A Multimodal Canonical-Correlated Graph Neural Network for
Energy-Efficient Speech Enhancement
- URL: http://arxiv.org/abs/2202.04528v1
- Date: Wed, 9 Feb 2022 15:47:07 GMT
- Title: A Multimodal Canonical-Correlated Graph Neural Network for
Energy-Efficient Speech Enhancement
- Authors: Leandro Aparecido Passos, Jo\~ao Paulo Papa, Amir Hussain, Ahsan Adeel
- Abstract summary: This paper proposes a novel multimodal self-supervised architecture for energy-efficient AV speech enhancement.
It integrates graph neural networks with canonical correlation analysis (CCA-GNN)
Experiments conducted with the benchmark ChiME3 dataset show that our proposed prior frame-based AV CCA-GNN reinforces better feature learning in the temporal context.
- Score: 4.395837214164745
- License: http://creativecommons.org/licenses/by/4.0/
- Abstract: This paper proposes a novel multimodal self-supervised architecture for
energy-efficient AV speech enhancement by integrating graph neural networks
with canonical correlation analysis (CCA-GNN).
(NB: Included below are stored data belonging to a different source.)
/-- Writing the sample after the first `j` written ones leaves one more written. -/
theorem set_next_sample {f : Nat → F32} {buf : List F32} {j : Nat} (hj : j < buf.length) :
    ((List.range j).map f ++ buf.drop j).set j (f j) = (List.range (j + 1)).map f ++ buf.drop (j + 1) := by
  rw [List.set_append_right _ _ (by simp), List.length_map, List.length_range, Nat.sub_self, List.drop_eq_getElem_cons hj,
    List.set_cons_zero, List.range_succ, List.map_append, List.append_assoc]
  rfl

section
variable {s : State} {tx : Tx}

theorem afterSamples_zero (htx : s.tx = some tx) (hst : tx.stage = .output 0) : afterSamples s tx 0 = s := by
  have htx' : some { tx with stage := .output 0 } = s.tx := by rw [htx, ← hst]
  rw [afterSamples, htx', Nat.zero_mul]
  rfl

theorem aspStep_afterSamples {j : Nat} (hlen : tx.len = s.outBuf.length) (hj : j < tx.len) :
    aspStep (afterSamples s tx j) = .next (afterSamples s tx (j + 1)) := by
  have hbuf := set_next_sample (f := outputSample s tx) (hlen ▸ hj)
  have hdraws : s.draws + j * tx.chout.length + tx.chout.length = s.draws + (j + 1) * tx.chout.length := by
    rw [Nat.succ_mul, Nat.add_assoc]
  refine (aspStep_sample (s := afterSamples s tx j) (tx := { tx with stage := .output j }) rfl rfl hj).trans ?_
  rw [afterSamples, afterSamples, ← hbuf, ← hdraws]
  rfl

/-- The first `j` samples are written by one step each. -/
theorem run_samples (hwf : s.params.wf = true) (hturns : s.turns = []) (htx : s.tx = some tx) (hst : tx.stage = .output 0)
    (hlen : tx.len = s.outBuf.length) {j : Nat} (hj : j ≤ tx.len) : core.run j s = .next (afterSamples s tx j) := by
  induction j with
  | zero => rw [afterSamples_zero htx hst]; rfl
  | succ j ih =>
    rw [run_add (ih (Nat.le_of_succ_le hj)) 1]
    exact run_aspStep (s := afterSamples s tx j) hwf hturns (aspStep_afterSamples hlen hj) 0

end

/-- Settles O20: the run writes all the samples (`run_samples`), and one step more returns Continue. -/
theorem outputPhaseWritesEverySampleAndContinues : Obligations.OutputPhaseWritesEverySampleAndContinues := by
  intro s tx hwf hturns htx hst hlen
  have hsample : ∀ j < tx.len, ((List.range tx.len).map (outputSample s tx))[j]? = some (outputSample s tx j) := by
    intro j hj
    simp [hj]
  have hdrop : s.outBuf.drop tx.len = [] := List.drop_eq_nil_of_le hlen.ge
  refine ⟨(List.range tx.len).map (outputSample s tx), s.draws + tx.len * tx.chout.length, by simp, fun hnone j hj => ?_,
    fun j hj => ⟨_, hsample j hj⟩, ?_⟩
  · rw [hsample j hj, outputSample_of_no_channel hnone]
  · rw [run_add (run_samples hwf hturns htx hst hlen le_rfl) 1,
      run_finish (s := afterSamples s tx tx.len) (tx := { tx with stage := .output tx.len }) hwf hturns rfl rfl le_rfl,
      afterSamples, hdrop, List.append_nil]

end Sys2Proof.Machine
end

section
/-! SUPPORT. The controller's turns (R235, R237, R238): a listed turn is the step, what a push and a pop do to their queues, and STATUS bit by bit. -/

namespace Sys2Proof.Machine

/-- A listed turn is the step, and is used up (log entry 3). -/
theorem step_of_turn {s : State} {x : Turn} {rest : List Turn} (hwf : s.params.wf = true) (hturns : s.turns = x :: rest) :
    step s = turnStep x { s with turns := rest } := by
  rw [step_eq_turnStep hwf, hturns]
  rfl

theorem cmdPush_of_lt {s : State} (h : s.cmdq.length < s.params.cmdCap) (msg : List Word) :
    cmdPush msg s = { s with cmdq := s.cmdq ++ [msg], reply := some .ok } :=
  if_pos h

theorem cmdPush_of_full {s : State} (h : s.params.cmdCap ≤ s.cmdq.length) (msg : List Word) :
    cmdPush msg s = { s with reply := some .full } :=
  if_neg h.not_gt

theorem mirrorPop_of_nil {s : State} (h : s.mirq = []) : mirrorPop s = { s with reply := some .empty } := by
  rw [mirrorPop, h]

theorem mirrorPop_of_cons {s : State} {w : Word} {ws : List Word} (h : s.mirq = w :: ws) :
    mirrorPop s = { s with mirq := ws, reply := some (.event w) } := by
  rw [mirrorPop, h]

/-- The mask of the two status events (R222). -/
theorem statusMask_getLsbD : ∀ b < 32, (0x00000003#32).getLsbD b = decide (b < 2) := by decide

theorem readStatus_getLsbD (s : State) {b : Nat} (hb : b < 32) :
    (readStatus s).getLsbD b = (decide (b < 2) && s.status.getLsbD b) := by
  rw [readStatus, BitVec.getLsbD_and, statusMask_getLsbD b hb, Bool.and_comm]

theorem writeStatus_getLsbD (s : State) (w : Word) {b : Nat} (hb : b < 32) :
    (writeStatus w s).status.getLsbD b = if b < 2 then s.status.getLsbD b && !w.getLsbD b else s.status.getLsbD b := by
  rw [writeStatus_status, BitVec.getLsbD_and, BitVec.getLsbD_not, BitVec.getLsbD_and, statusMask_getLsbD b hb,
    decide_eq_true hb, Bool.true_and]
  by_cases hlt : b < 2
  · rw [if_pos hlt, decide_eq_true hlt, Bool.and_true]
  · rw [if_neg hlt, decide_eq_false hlt, Bool.and_false, Bool.not_false, Bool.and_true]

/-- Settles O8, by whether CMDQ is full. -/
theorem pushIsAcceptedOrRejected : Obligations.PushIsAcceptedOrRejected := by
  intro s msg rest hwf hturns
  rw [step_of_turn hwf hturns]
  exact ⟨fun hroom => congrArg Host.Outcome.next (cmdPush_of_lt (s := { s with turns := rest }) hroom msg),
    fun hfull => congrArg Host.Outcome.next (cmdPush_of_full (s := { s with turns := rest }) hfull msg)⟩

/-- Settles O9, by whether MIRQ is empty. -/
theorem mirrorPopTakesTheHead : Obligations.MirrorPopTakesTheHead := by
  intro s rest hwf hturns
  rw [step_of_turn hwf hturns]
  exact ⟨fun hq => congrArg Host.Outcome.next (mirrorPop_of_nil (s := { s with turns := rest }) hq),
    fun w ws hq => congrArg Host.Outcome.next (mirrorPop_of_cons (s := { s with turns := rest }) hq)⟩

/-- Settles O10, bit by bit: a read masks STATUS, a write clears under the same mask. -/
theorem statusReadAndWrite : Obligations.StatusReadAndWrite :=
  ⟨fun s _ hwf hturns => ⟨readStatus s, step_of_turn hwf hturns, fun _ hb => readStatus_getLsbD s hb⟩,
    fun s w _ hwf hturns => ⟨(writeStatus w s).status, step_of_turn hwf hturns, fun _ hb => writeStatus_getLsbD s w hb⟩⟩

end Sys2Proof.Machine
end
This builds on a
state-of-the-art CCA-GNN that aims to learn representative embeddings by
maximizing the correlation between pairs of augmented views of the same input
while decorrelating disconnected features. The key idea of the conventional
CCA-GNN involves discarding augmentation-variant information and preserving
augmentation-invariant information whilst preventing capturing of redundant
information. Our proposed AV CCA-GNN model is designed to deal with the
challenging multimodal representation learning context. Specifically, our model
improves contextual AV speech processing by maximizing canonical correlation
from augmented views of the same channel, as well as canonical correlation from
audio and visual embeddings. In addition, we propose a positional encoding of
the nodes that considers a prior-frame sequence distance instead of a
feature-space representation while computing the node's nearest neighbors. This
serves to introduce temporal information in the embeddings through the
neighborhood's connectivity. Experiments conducted with the benchmark ChiME3
dataset show that our proposed prior frame-based AV CCA-GNN reinforces better
feature learning in the temporal context, leading to more energy-efficient
speech reconstruction compared to state-of-the-art CCA-GNN and multi-layer
perceptron models. The results demonstrate the potential of our proposed
approach for exploitation in future assistive technology and energy-efficient
multimodal devices.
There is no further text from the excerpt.